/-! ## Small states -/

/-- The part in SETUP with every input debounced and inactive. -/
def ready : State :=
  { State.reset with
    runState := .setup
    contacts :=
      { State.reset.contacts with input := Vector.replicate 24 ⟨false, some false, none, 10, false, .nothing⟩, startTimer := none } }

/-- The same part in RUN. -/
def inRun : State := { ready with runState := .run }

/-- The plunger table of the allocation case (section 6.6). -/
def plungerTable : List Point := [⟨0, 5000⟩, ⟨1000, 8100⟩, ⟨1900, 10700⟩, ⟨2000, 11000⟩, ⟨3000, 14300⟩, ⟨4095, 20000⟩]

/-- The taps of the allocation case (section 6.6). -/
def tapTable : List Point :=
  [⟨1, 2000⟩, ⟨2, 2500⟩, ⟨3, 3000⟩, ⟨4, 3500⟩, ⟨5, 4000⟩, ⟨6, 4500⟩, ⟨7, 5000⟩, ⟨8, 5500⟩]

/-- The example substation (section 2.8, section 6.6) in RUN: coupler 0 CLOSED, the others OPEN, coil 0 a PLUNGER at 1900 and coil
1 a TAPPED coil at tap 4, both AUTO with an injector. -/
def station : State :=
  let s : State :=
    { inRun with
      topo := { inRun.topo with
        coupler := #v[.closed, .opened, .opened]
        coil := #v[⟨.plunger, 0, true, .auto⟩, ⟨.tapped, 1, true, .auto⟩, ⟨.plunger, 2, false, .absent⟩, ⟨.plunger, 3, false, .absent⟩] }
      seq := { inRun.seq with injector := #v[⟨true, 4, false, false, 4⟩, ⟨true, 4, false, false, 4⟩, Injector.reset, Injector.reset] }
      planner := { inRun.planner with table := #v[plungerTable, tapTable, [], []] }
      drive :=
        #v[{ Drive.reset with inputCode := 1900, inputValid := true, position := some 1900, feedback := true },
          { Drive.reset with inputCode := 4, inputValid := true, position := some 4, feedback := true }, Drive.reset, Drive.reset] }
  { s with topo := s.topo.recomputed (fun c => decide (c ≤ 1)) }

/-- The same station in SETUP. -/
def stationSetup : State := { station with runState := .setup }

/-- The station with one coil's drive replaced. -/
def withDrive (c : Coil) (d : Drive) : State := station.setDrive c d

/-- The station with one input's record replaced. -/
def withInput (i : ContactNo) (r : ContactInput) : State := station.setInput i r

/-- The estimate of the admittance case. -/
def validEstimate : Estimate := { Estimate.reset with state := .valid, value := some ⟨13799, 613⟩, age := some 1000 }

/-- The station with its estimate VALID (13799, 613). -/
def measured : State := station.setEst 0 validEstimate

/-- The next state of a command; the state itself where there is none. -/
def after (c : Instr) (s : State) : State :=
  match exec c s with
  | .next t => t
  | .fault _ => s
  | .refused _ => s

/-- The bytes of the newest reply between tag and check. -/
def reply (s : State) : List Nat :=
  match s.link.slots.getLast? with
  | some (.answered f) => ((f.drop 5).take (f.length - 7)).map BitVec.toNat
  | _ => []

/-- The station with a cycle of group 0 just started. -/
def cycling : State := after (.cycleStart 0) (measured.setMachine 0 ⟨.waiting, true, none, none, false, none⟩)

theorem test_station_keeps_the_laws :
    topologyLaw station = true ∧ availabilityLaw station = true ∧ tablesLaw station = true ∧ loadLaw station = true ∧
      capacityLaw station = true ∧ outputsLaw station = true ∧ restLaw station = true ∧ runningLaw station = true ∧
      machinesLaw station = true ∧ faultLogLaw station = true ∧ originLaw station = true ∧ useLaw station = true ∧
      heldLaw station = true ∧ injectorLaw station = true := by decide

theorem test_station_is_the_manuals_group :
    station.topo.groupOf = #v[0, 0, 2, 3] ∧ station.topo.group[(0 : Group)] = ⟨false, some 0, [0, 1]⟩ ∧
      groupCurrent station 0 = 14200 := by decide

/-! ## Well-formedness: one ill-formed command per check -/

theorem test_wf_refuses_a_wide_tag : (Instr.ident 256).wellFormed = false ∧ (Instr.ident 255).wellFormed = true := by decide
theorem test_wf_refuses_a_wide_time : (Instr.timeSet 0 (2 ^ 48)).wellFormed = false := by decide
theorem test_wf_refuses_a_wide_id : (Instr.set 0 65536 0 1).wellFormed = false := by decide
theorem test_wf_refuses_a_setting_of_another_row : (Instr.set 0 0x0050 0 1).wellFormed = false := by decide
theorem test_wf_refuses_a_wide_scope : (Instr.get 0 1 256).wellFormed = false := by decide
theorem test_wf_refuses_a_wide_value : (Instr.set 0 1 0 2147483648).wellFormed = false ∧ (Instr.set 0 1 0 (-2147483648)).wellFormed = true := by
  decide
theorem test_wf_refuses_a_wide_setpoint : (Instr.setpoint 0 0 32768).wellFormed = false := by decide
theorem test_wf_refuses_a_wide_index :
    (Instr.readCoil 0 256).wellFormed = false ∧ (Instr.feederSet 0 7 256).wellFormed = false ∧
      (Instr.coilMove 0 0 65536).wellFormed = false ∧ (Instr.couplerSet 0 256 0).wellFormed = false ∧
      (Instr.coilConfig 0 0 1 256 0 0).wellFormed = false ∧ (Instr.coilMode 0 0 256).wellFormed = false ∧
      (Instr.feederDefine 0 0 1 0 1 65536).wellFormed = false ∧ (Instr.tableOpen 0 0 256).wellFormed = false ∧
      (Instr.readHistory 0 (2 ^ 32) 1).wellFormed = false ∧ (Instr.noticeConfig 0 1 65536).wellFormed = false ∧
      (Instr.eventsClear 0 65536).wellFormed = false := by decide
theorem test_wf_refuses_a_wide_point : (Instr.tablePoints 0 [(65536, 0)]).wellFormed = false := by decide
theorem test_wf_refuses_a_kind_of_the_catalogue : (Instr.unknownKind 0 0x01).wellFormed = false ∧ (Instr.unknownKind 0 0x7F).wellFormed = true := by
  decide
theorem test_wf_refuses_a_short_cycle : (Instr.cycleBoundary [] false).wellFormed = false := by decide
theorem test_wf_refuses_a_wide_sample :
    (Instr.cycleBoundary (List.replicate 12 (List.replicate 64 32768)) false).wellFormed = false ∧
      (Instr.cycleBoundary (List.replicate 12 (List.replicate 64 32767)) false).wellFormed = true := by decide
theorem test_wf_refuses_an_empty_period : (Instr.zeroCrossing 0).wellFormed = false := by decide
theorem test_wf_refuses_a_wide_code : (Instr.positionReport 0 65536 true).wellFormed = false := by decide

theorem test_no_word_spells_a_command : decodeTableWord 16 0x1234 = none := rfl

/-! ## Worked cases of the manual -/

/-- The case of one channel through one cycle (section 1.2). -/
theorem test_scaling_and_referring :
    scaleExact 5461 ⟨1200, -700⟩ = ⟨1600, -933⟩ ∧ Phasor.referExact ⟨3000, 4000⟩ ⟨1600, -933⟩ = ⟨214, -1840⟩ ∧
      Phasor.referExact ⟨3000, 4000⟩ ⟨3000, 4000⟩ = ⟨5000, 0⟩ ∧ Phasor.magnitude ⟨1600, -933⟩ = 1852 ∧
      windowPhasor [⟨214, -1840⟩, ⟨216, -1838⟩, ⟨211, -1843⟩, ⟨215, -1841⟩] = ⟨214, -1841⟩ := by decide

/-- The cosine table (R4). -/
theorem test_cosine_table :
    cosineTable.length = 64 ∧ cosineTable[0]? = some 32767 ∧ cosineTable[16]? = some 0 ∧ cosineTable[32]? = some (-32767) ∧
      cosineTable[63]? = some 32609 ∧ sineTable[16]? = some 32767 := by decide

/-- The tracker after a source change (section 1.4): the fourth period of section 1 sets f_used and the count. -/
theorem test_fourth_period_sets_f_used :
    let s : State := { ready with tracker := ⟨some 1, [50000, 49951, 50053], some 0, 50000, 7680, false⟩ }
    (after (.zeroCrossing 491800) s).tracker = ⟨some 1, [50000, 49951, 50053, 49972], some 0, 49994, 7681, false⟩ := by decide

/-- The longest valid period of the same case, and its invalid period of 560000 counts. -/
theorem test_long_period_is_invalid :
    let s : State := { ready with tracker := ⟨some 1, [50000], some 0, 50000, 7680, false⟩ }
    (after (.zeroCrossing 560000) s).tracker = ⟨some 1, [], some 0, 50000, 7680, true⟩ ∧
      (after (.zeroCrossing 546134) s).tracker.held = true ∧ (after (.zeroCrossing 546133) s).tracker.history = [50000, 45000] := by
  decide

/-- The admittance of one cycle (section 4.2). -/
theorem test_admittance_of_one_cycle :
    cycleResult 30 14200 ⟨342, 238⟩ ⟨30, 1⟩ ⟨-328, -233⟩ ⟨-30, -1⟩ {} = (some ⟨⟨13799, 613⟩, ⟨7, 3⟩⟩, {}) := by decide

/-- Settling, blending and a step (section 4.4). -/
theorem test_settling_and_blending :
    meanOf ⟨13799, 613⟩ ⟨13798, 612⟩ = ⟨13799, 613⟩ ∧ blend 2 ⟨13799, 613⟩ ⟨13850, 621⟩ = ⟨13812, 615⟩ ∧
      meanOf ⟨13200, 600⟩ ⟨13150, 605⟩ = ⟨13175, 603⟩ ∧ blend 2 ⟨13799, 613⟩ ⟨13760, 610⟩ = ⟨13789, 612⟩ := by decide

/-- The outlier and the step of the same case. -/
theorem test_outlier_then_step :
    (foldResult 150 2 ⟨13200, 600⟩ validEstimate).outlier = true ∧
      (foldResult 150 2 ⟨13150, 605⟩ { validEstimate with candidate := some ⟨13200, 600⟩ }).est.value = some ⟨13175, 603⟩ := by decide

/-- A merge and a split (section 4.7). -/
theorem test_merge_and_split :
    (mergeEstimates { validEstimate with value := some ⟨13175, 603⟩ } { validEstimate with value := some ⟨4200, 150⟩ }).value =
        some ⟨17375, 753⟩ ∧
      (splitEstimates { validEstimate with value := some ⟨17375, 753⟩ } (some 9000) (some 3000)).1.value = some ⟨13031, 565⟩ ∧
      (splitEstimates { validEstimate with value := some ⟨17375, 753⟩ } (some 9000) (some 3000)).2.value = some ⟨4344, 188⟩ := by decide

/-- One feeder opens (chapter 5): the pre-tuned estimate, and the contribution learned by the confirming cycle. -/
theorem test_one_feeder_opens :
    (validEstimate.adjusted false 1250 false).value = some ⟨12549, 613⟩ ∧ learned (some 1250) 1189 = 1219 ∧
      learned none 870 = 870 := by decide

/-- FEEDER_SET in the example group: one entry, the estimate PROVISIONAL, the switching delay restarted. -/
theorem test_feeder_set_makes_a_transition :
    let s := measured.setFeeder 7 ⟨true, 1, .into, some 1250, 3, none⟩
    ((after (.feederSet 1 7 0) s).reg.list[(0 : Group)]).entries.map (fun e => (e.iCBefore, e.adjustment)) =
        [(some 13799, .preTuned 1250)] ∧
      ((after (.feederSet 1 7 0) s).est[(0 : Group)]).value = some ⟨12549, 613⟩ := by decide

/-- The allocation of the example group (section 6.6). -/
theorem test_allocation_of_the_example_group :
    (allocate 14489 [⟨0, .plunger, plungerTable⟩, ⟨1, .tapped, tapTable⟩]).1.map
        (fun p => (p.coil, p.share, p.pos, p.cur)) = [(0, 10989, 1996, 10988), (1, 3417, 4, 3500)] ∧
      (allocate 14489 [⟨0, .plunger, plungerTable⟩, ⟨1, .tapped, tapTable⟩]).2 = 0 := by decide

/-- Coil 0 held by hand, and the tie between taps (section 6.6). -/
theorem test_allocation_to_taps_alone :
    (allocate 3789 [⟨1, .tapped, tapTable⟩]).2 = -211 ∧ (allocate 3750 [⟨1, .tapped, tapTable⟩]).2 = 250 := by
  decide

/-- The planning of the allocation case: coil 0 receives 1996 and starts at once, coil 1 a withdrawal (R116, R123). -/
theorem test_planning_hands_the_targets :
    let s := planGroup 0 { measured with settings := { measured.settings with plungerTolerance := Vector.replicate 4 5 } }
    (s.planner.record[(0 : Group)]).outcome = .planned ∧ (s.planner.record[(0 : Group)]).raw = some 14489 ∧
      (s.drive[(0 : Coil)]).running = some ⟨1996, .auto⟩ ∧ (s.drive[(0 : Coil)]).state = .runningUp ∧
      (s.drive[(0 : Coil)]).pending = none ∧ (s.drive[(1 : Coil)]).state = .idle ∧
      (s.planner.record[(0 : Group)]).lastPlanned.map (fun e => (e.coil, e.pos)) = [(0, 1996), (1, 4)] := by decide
◆ ◆ ◆ ◆ ◆ ◆ ◆
Return each line from the records that includes the word "inputCode".

        #v[{ Drive.reset with inputCode := 1900, inputValid := true, position := some 1900, feedback := true },
          { Drive.reset with inputCode := 4, inputValid := true, position := some 4, feedback := true }, Drive.reset, Drive.reset] }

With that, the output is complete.